_PROVIDED RECORDS_:

/-- Write output line `y` of a side. -/
def State.writeLine (s : State) (j : ScanJob) (sh : Sheet) (side last y : Nat) : State :=
  let dn := s.nativeDpi
  let v := fun c x => s.vOut (fun n => (sh.rows.look [] (side * 0x100000 + n)).getD (c * j.width + x) 0) last y dn
    (max 1 j.dpi)
  let pixel := fun x =>
    if j.colour then [element (v 0 x), element (v 1 x), element (v 2 x)]
    else if s.inMode = 0 then
      [element ((13933 * v 0 x + 46871 * v 1 x + 4732 * v 2 x + 32768) / 65536)]
    else [element (v 0 x)]
  s.storeAt (j.sideAddr sh.page side + BitVec.ofNat 64 (y * j.width * j.chans)) ((List.range j.width).flatMap pixel)

/-- Output lines of a side of `n` good native lines. -/
def State.outLines (s : State) (j : ScanJob) (n : Nat) : Nat := min j.maxLines (n * j.dpi / s.nativeDpi)

def Sheet.side (sh : Sheet) (side : Nat) : SideSt := if side = 0 then sh.front else sh.back
def Sheet.setSide (sh : Sheet) (side : Nat) (d : SideSt) : Sheet :=
  if side = 0 then { sh with front := d } else { sh with back := d }

/-- Write the output lines of a side that no longer depend on later native lines; with `final`, all of them. -/
def State.emitLines (s : State) (j : ScanJob) (page side : Nat) (final : Bool) (fuel : Nat) : State :=
  match fuel with
  | 0 => s
  | fuel + 1 =>
    match s.scan.sheets.find? fun x => x.page == page with
    | none => s
    | some sh =>
      let d := sh.side side
      let (b, _) := tapPos d.out s.nativeDpi (max 1 j.dpi)
      let go := d.out < s.outLines j d.processed ∧ (final ∨ b + 2 < d.processed)
      if go then
        ((s.writeLine j sh side (d.processed - 1) d.out).updSheet page fun x =>
          x.setSide side { d with out := d.out + 1 }).emitLines j page side final fuel
      else s

/-! ### Ends of sheets and jobs -/

/-- RESULT2 of a page record (14 R485). -/
def ScanJob.lastGood (j : ScanJob) (sh : Sheet) : Nat :=
  let n := if scansFront j then sh.front.out else sh.back.out
  if n = 0 then 0xFFFFFFFF else n - 1

def statusOf (b : Byte) : Status :=
  match b.toNat with
  | 0x01 => .cancelled | 0x02 => .aborted | 0x05 => .limitRejected | 0x0A => .lineFault | 0x0E => .timeout
  | 0x0B => .guaranteeBroken | 0x03 => .superseded | 0x04 => .staleDropped | 0x0C => .eccUncorrectable
  | 0x0D => .deviceFault | 0x0F => .invalidDescriptor | 0x12 => .camLost | 0x13 => .deviceReset
  | 0x06 => .grammarDeadEnd | 0x07 => .grammarStackLimit | 0x08 => .preempted | 0x09 => .epochStale
  | 0x10 => .lengthLimit | 0x11 => .quotaExceeded | _ => .ok

/-- Write the slot header and the page record of a sheet whose lines have all been processed (14 R483, R485). -/
def State.endSheet (s : State) (j : ScanJob) (sh : Sheet) (st : Byte) : State :=
  let trunc := sh.front.truncated || sh.back.truncated
  let st : Byte := if st = 0 ∧ trunc then 0x05 else st
  let s := (s.emitLines j sh.page 0 true j.maxLines).emitLines j sh.page 1 true j.maxLines
  let sh := (s.scan.sheets.find? fun x => x.page == sh.page).getD sh
  let last := j.lastGood sh
  let stamp := match sh.gts with
    | some g => leBytes 8 g
    | none => (List.range 8).map (Config.freeByte s.free)
  let hdr := leBytes 4 sh.page ++ [st] ++ leBytes 1 j.sides ++ leBytes 1 j.chans ++
    leBytes 1 (if trunc then 1 else 0) ++ leBytes 2 j.dpi ++ leBytes 2 j.width ++ leBytes 4 sh.front.out ++
    leBytes 4 sh.back.out ++ leBytes 4 0 ++ stamp ++ List.replicate 32 0
  let s := { s with free := s.free + 1 }
  let s := s.storeAt (j.dst + BitVec.ofNat 64 (sh.page % j.nslot * j.slotBytes)) hdr
  let s := s.withScan fun c => { c with sheets := c.sheets.filter fun x => x.page != sh.page }
  let s := (s.updJob fun j => { j with pages := j.pages + 1 }).addSat (scn 0x68) 0 32 1
  let s := s.wr (scn 0x5C) (BitVec.ofNat 32 last)
  s.completeMore j.desc (statusOf st) j.desc.tag sh.page last true j.desc.irq none

/-- Write what is due: the page records of ended sheets without lines in the ring, oldest first, then the
final record and the SCAN_ABORTs (14 R485, R487). -/
def State.scanRecords (s : State) (fuel : Nat) : State :=
  match fuel with
  | 0 => s
  | fuel + 1 =>
    match s.scan.job with
    | none => s
    | some j =>
      match s.scan.sheets with
      | sh :: _ =>
        match sh.ended with
        | some st =>
          if s.scan.ring.any fun l => l.page == sh.page then s else (s.endSheet j sh st).scanRecords fuel
        | none => s
      | [] =>
        match j.final with
        | none => s
        | some st =>
          let s := s.complete j.desc (statusOf st) j.pages 0
          let s := j.aborts.foldl (fun s d => s.complete d .ok j.pages 0) s
          (s.withScan fun c => { c with job := none }).setFld (scn 0x50) 16 8 0xFF
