def nmsCheck (d : List Byte) : WuCheck :=
  wuVerdict
    (decide (2 ≤ fieldOf d 1 1) || !semByteOk d 2 || decide (4 ≤ fieldOf d 3 1) || !zeroBytes d 10 12 ||
     !zeroBytes d 32 124 || !resAddrOk d || f32IsNan (nmsIou d) || f32IsNan (nmsMin d) ||
     !([nmsBuf d, nmsOut d].all Span.formOk) || (cbufSpan (nmsBuf d) 0).meets (nmsOutRange d))
    (f32Lt (nmsIou d) f32Zero || f32Lt f32One (nmsIou d) || outOf (nmsKeep d) 1 1024)

/-- Element moves of the sort of `n` records: ⌈log2 n⌉ for each (08 R301). -/
def sortMoves (n : Nat) : Nat := if n ≤ 1 then 0 else n * ((n - 1).log2 + 1)

/-- Up to 4,096 element moves of the sort; until it is done the records stand in an order that nothing fixes. -/
def State.nmsSort (s : State) (c : Nat) (buf : Loc) (n : Nat) : State :=
  s.ifClean c [(buf, 64 + 32 * n)] fun s =>
    let m := min (sortMoves n) ((s.core c).wu.moves + 4096)
    let (g, s) := s.newFree
    let l := s.cands buf
    (s.putCands buf (if m = sortMoves n then sortBy Cand.before l else freeOrder g l)).updWu c fun w =>
      { w with moves := m }

/-- What the loop of 08 R299 does with a candidate. -/
inductive NmsMove where
  | ends
  | drop
  | keep
  deriving DecidableEq, Repr

def candAt (b : Loc) (k : Nat) : Loc := b.plus (64 + 32 * k)

/-- The next move of the loop, with COUNT records of which the unit has tested some. -/
def State.nmsMove (s : State) (c : Nat) (d : List Byte) (n : Nat) : NmsMove :=
  let w := (s.core c).wu
  let x := candOf (s.locLoad (candAt ((nmsBuf d).at_ c 0) w.tested) 32)
  let kept := (List.range w.items).map fun k => candOf (s.locLoad (candAt ((nmsOut d).at_ c 0) k) 32)
  if w.tested = n ∨ w.items = nmsKeep d ∨ !f32Le (nmsMin d) x.score then .ends
  else if kept.any fun k => k.cls == x.cls && overlaps k.box x.box (nmsIou d) then .drop
  else .keep

/-- One candidate is tested, or the loop ends and the header of OUT is written (08 R299, R300). -/
def State.nmsTest (s : State) (c : Nat) (d : List Byte) (n : Nat) : State :=
  let w := (s.core c).wu
  let buf := (nmsBuf d).at_ c 0
  let out := (nmsOut d).at_ c 0
  s.ifClean c ((buf, 64) :: (candAt out 0, 32 * w.items) ::
      (if w.tested = n then [] else [(candAt buf w.tested, 32)])) fun s =>
    match s.nmsMove c d n with
    | .ends =>
      let hdr := leBytes 4 w.items ++ leBytes 4 n ++ leBytes 4 w.aux ++ leBytes 4 (n - w.tested)
      (s.locStore out (hdr ++ List.replicate 48 0)).updWu c fun w => { w with ended := true }
    | .drop => s.updWu c fun w => { w with tested := w.tested + 1, aux := w.aux + 1 }
    | .keep => (s.locStore (candAt out w.items) (s.locLoad (candAt buf w.tested) 32)).updWu c fun w =>
      { w with tested := w.tested + 1, items := w.items + 1 }

/-- The places that the next part of an NMS reads and writes, with COUNT records. -/
def State.nmsAcc (s : State) (c : Nat) (d : List Byte) (n : Nat) : List Span :=
  let w := (s.core c).wu
  if w.moves < sortMoves n then [cbufSpan (nmsBuf d) n]
  else (if w.tested = n then [] else [(nmsBuf d).sub (64 + 32 * w.tested, 32)]) ++
    (match s.nmsMove c d n with
     | .ends => [(nmsOut d).sub (0, 64)]
     | .drop => []
     | .keep => [(nmsOut d).sub (64 + 32 * w.items, 32)])

/-- The next part of an NMS: of the sort, or one candidate (08 R277). -/
def State.nmsStep (s : State) (c : Nat) (d : List Byte) : State :=
  let buf := (nmsBuf d).at_ c 0
  let n := s.locNat buf 4
  if (s.core c).wu.moves < sortMoves n then s.nmsSort c buf n else s.nmsTest c d n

_ACTIVITY_:
Your answer should be the lines above from the one containing "(s.putCands buf (if" through the one containing "let kept := (List.range", copied exactly and with both ends kept.

_ANSWER FOR THE TASK_:
    (s.putCands buf (if m = sortMoves n then sortBy Cand.before l else freeOrder g l)).updWu c fun w =>
      { w with moves := m }

/-- What the loop of 08 R299 does with a candidate. -/
inductive NmsMove where
  | ends
  | drop
  | keep
  deriving DecidableEq, Repr

def candAt (b : Loc) (k : Nat) : Loc := b.plus (64 + 32 * k)

/-- The next move of the loop, with COUNT records of which the unit has tested some. -/
def State.nmsMove (s : State) (c : Nat) (d : List Byte) (n : Nat) : NmsMove :=
  let w := (s.core c).wu
  let x := candOf (s.locLoad (candAt ((nmsBuf d).at_ c 0) w.tested) 32)
  let kept := (List.range w.items).map fun k => candOf (s.locLoad (candAt ((nmsOut d).at_ c 0) k) 32)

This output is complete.